Exercise requirements: From the records below, please return each line that holds the word "waking".

Data for review:

-- ==== Sys2Proof/Machine/RedBase.lean ====
section
/-! DEFINITION. A pair's state as every block sees it (R240, R248, R249): roles, the suspect mark, and messages to the partner. -/
namespace Sys2Proof.Machine

namespace State

def setMs (s : State) (m : ModeSt) : State := { s with ms := m }
def setRed (s : State) (r : Red) : State := { s with red := r }

/-- Has the loaded scantling a REDN section? -/
def hasRedn (s : State) : Bool := s.cfg.redn.isSome

/-- A RED_STAT bit, on a module with REDN (every RED register of another reads 0, chapter 10). -/
def redFlag (s : State) (i : Nat) (b : Bool) : State := if s.hasRedn then s.setBit Reg.RED_STAT i b else s

/-- MGT_MODE.ACTIVE and RED_STAT.ACTIVE. -/
def setActive (s : State) (b : Bool) : State := (s.setMs { s.ms with active := b }).redFlag 2 b

/-- MGT_MODE.PAIRED and RED_STAT.PAIRED. -/
def setPaired (s : State) (b : Bool) : State := (s.setMs { s.ms with paired := b }).redFlag 1 b

/-- Send a pair message (Table 10.3): only a paired member does. -/
def redSend (s : State) (kind : Nat) (fields : List Nat) : State := if s.ms.paired then s.emit (.pair kind fields) else s

/-- Is the partner a standby in Shadow that is not suspect? -/
def partnerGood (s : State) : Bool := s.ms.paired && s.red.pMode == 7 && !s.red.pSuspect && s.red.pRole != 1

/-- Is the partner active, as its heartbeats report? -/
def partnerActive (s : State) : Bool := s.ms.paired && s.red.pRole == 1

/-- The base claim of this member (R258). -/
def baseClaim (s : State) : Nat := match s.cfg.redn with | some r => r.base | none => 1

/-- The pair is undone: no partner, no exchange of keys, no digests that wait for one. -/
def redUnpair (s : State) : State :=
  let s := s.setPaired false
  let s := s.setRed { s.red with
    hello := none, confSent := false, confOk := false, key := 0, pMode := 0, pRole := 0, pFlevel := 0, pSuspect := false, holdSince := none,
    digs := [], runs := [], hbAt := 0 }
  s.wr64 Reg.RED_PARTNER 0

/-- LEAVE (Table 10.3), with its cause: 1 power-fail, 2 removal, 3 mode set Drain, 4 mode set Stop. -/
def sendLeave (s : State) (cause : Nat) : State :=
  if s.ms.paired then (s.redSend 0x06 [cause]).setMs { s.ms with leaveSent := true } else s

/-- This member is marked suspect with a cause (R247 to R251). -/
def markSuspect (s : State) (cause : Nat) : State :=
  if s.hasRedn then (s.setBit Reg.RED_STAT 3 true).setFld Reg.RED_STAT 8 3 cause else s

/-- A claim arbitration lost (RED_STAT.CMDREJ and refusals of RED_CMD): the request is not acted on. -/
def redReject (s : State) : State := s.redFlag 22 true

end State

end Sys2Proof.Machine
end

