/-- An edge instruction whose read and write succeed (R125): the row `f` of the input and the element, which then holds the input. -/
def TakesEdge (mk : Issue → Instr) (word : Nat) (f : Bool → Bool → Bool) : Prop :=
  ∀ (q : Issue) (s v w : State) (a x : Row) (rest : List Row) (off : Nat) (bs bs' : List Byte) (buf buf' : Bool), s.runs q.eng = true →
    s.stk q.eng = a :: x :: rest → rest.length ≤ 14 → (s.issued q).edgeElem q.eng (scalar a) 32 32 = .ok off →
    let sp := if bit (scalar a) 63 then 6 else 5
    (s.issued q).loadBytes q.eng sp off 32 = (.ok bs buf, v) →
    v.storeBytes q.eng sp off (bytesOfRow x) (2 ^ 256 - 1) (v.eng q.eng).ctx.pc word = (.ok bs' buf', none, w) →
    ∃ r : Row, (∀ i < 256, r.getLsbD i = f (x.getLsbD i) ((rowOfBytes bs).getLsbD i)) ∧
      exec (mk q) s = done s (w.ran q.eng 2 [r] (w.hsCost q.eng (if buf then 3 else 4) (s.waitOf q 5600000)))

/-! ### A Lorat request -/

/-- A request of an open session that is in order (R342): served mode and port, well-formed, its tag verified, its SEQ the next. -/
def State.inOrder (s : State) (h : LorHead) : Prop :=
  s.lorServed = true ∧ s.ms.mode ≠ .handover ∧ lorPort h.port = true ∧ 1 ≤ h.session ∧ h.session ≤ 64 ∧ (s.sess h.session).isOpen = true ∧
    (s.sess h.session).half = false ∧ (s.sess h.session).waiting = none ∧ h.fmt = true ∧ h.tag = true ∧ h.seq = (s.sess h.session).h + 1

/-- The session as the command finds it, some 2^-16 ns after the request's receive stamp: last heard then, its H the request's SEQ, the request counted. -/
def State.serving (s : State) (h : LorHead) (d : Nat) : State :=
  let k := h.session
  let u := s.advance h.stamp
  let v := { (u.setSess k { s.sess k with lastAt := u.mono }) with free := s.free + 1 }
  let w := v.advance (v.now + d)
  (w.setSess k { w.sess k with h := h.seq }).bump (Reg.NET_LSREQ k) 1

/-- A row of the table is a Lorat request (R342, R343): one in order executes within 100 µs and its answer is stored and sent, or waited for. -/
def Serves (mk : LorHead → Instr) (c : LorCmd) : Prop :=
  ∀ (s : State) (h : LorHead), s.inOrder h → ∃ d ≤ us 100,
    let v := s.serving h d
    let a := v.lorDo h.session (s.sess h.session).owner h.seq h.flags h.stamp c
    exec (mk h) s = done s (a.2.lorFinish h.session h.seq c a.1)

end Sys2Proof.Machine
end

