/-- A waking bent is awake within 10 µs with its promised tasks started; an idle bent that is neither keep-warm nor promised is gated off once its hold
time has passed: its registers take their reset values and its engines their reset state. A self-test write by O0 in Test on a usable bent asks for a
test in all four engines; a test ends within 200 µs with 4 (pass) or 8 (fail) in ENG_STEST, a failed bent unusable. A pace report is shown by the four
engines and fires F(m) above 2500 ps. The oldest store-buffer line leaves and is written; a refused one takes its store's exception. A lost
reservation is gone. The management engine's program is released at the next boundary, or counts an overrun. -/
def Obligations.BentsWakeGateAndTest : Prop :=
  (∀ (s : State) (m : Nat), (s.bent m).waking = true → (s.bent m).awake = false → (s.bent m).unusable = false → (s.bentCfg m).assigned = true →
    ∃ d ≤ us 10, let u := ({ s with free := s.free + 1 } : State).advance (s.now + d)
      let v := (u.setBent m { s.bent m with awake := true, waking := false, idleSince := u.now }).bump (Reg.MGT_PDONCNT m) 1
      let w := forEach (bentEngines m) (fun s e => match (s.eng e).task with | some k => s.startOn e k | none => s) v
      exec (.bentWakeComplete m) s = done s (w.dispatch (w.bentCfg m).owner)) ∧
  (∀ (s : State) (m : Nat), m < 64 → (s.bentCfg m).assigned = true → (s.bentCfg m).keepWarm = false → (s.bent m).awake = true → (s.bent m).testReq = false →
    s.busyEngines m = 0 → let u := s.advance ((s.bent m).idleSince + us (s.bentCfg m).idleUs)
    exec (.bentGateOff m) s = done s (u.gateBent m) ∧ ((u.gateBent m).bent m).awake = false ∧
    (∀ e ∈ bentEngines m, (u.gateBent m).eng e = {}) ∧
    ∀ a, (0x2000000 + 4 * m * 0x1000 ≤ a → a < 0x2000000 + (4 * m + 4) * 0x1000 → (u.gateBent m).rd a = regReset a) ∧
      ((a < 0x2000000 + 4 * m * 0x1000 ∨ 0x2000000 + (4 * m + 4) * 0x1000 ≤ a) → (u.gateBent m).rd a = s.rd a)) ∧
  (∀ (s : State) (r : Req) (e i : Nat), s.writes r (Reg.ENG_STEST e) (Reg.ENG_STEST 0) i → s.reqOwner r = 0 → s.ms.mode = .test →
    (s.bent (i / 4)).unusable = false → exec (.bentSelfTest r e) s = done s (forEach (bentEngines (i / 4)) (fun s e => s.setBit (Reg.ENG_STEST e) 1 true)
      (s.setBent (i / 4) { s.bent (i / 4) with testReq := true }))) ∧
  (∀ (s : State) (m : Nat) (pass : Bool), (s.bent m).testReq = true → s.busyEngines m = 0 →
    ∃ d ≤ us 200, let u := ({ s with free := s.free + 1 } : State).advance (s.now + d)
      let v := u.setBent m { s.bent m with testReq := false, idleSince := u.now }
      let w := forEach (bentEngines m) (fun s e => s.wr (Reg.ENG_STEST e) (if pass then 4 else 8)) (if pass then v else v.bentFailed m)
      let n := (w.bentCfg m).owner
      exec (.selfTestDone m pass) s = done s (if (w.bentCfg m).assigned then (forEach (w.tasksOf n) (fun s k => s.pendAfter k) w).dispatch n else w)) ∧
  (∀ (s : State) (m ps : Nat), (s.bent m).awake = true → let v := ps % 4096
    let u := forEach (bentEngines m) (fun s e => (s.wr (Reg.ENG_PACE e) v).maxReg (Reg.ENG_PACEMAX e) v) s
    exec (.paceReport m ps) s = done s (if 2500 < v then u.raise m else u) ∧ ∀ e ∈ bentEngines m, u.rd (Reg.ENG_PACE e) = v) ∧
  (∀ (s u : State) (e : Nat), (s.lineOut e = (none, u) → exec (.storeLineWrite e) s = done s u) ∧
    (∀ l, s.lineOut e = (some l, u) → exec (.storeLineWrite e) s = done s (u.takeExc e 1 (excOlder l)))) ∧
  (∀ (s : State) (e : Nat), exec (.reservationExpiry e) s = done s (s.setEng e { s.eng e with resv := none })) ∧
  ∀ (s : State) (p : Mgtp), s.cfg.mgtp = some p → s.mgt.engInstalled = true → s.ms.mode ∈ [.stop, .run, .shadow, .test, .hold] →
    let per := us (max 1 p.period)
    let t := if s.now % per = 0 ∧ s.mgt.engLast ≠ s.now then s.now else nextMultiple per s.now
    let u := (s.advance t).setMgt { s.mgt with engLast := t }
    (s.mgt.engRunning = true → exec .mgtEngineRelease s = done s (u.bump Reg.MGT_ENGOVR 1)) ∧
    (s.mgt.engRunning = false → exec .mgtEngineRelease s = done s ((({ u with mgt := { u.mgt with engRunning := true, engAt := t, engHs := 0 } } : State).setEng
      256 { running := true, ctx := { pc := linear 1 0 } }).setBit Reg.MGT_ENGSTAT 1 true))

Result:
/-- A waking bent is awake within 10 µs with its promised tasks started; an idle bent that is neither keep-warm nor promised is gated off once its hold
  (∀ (s : State) (m : Nat), (s.bent m).waking = true → (s.bent m).awake = false → (s.bent m).unusable = false → (s.bentCfg m).assigned = true →
      let v := (u.setBent m { s.bent m with awake := true, waking := false, idleSince := u.now }).bump (Reg.MGT_PDONCNT m) 1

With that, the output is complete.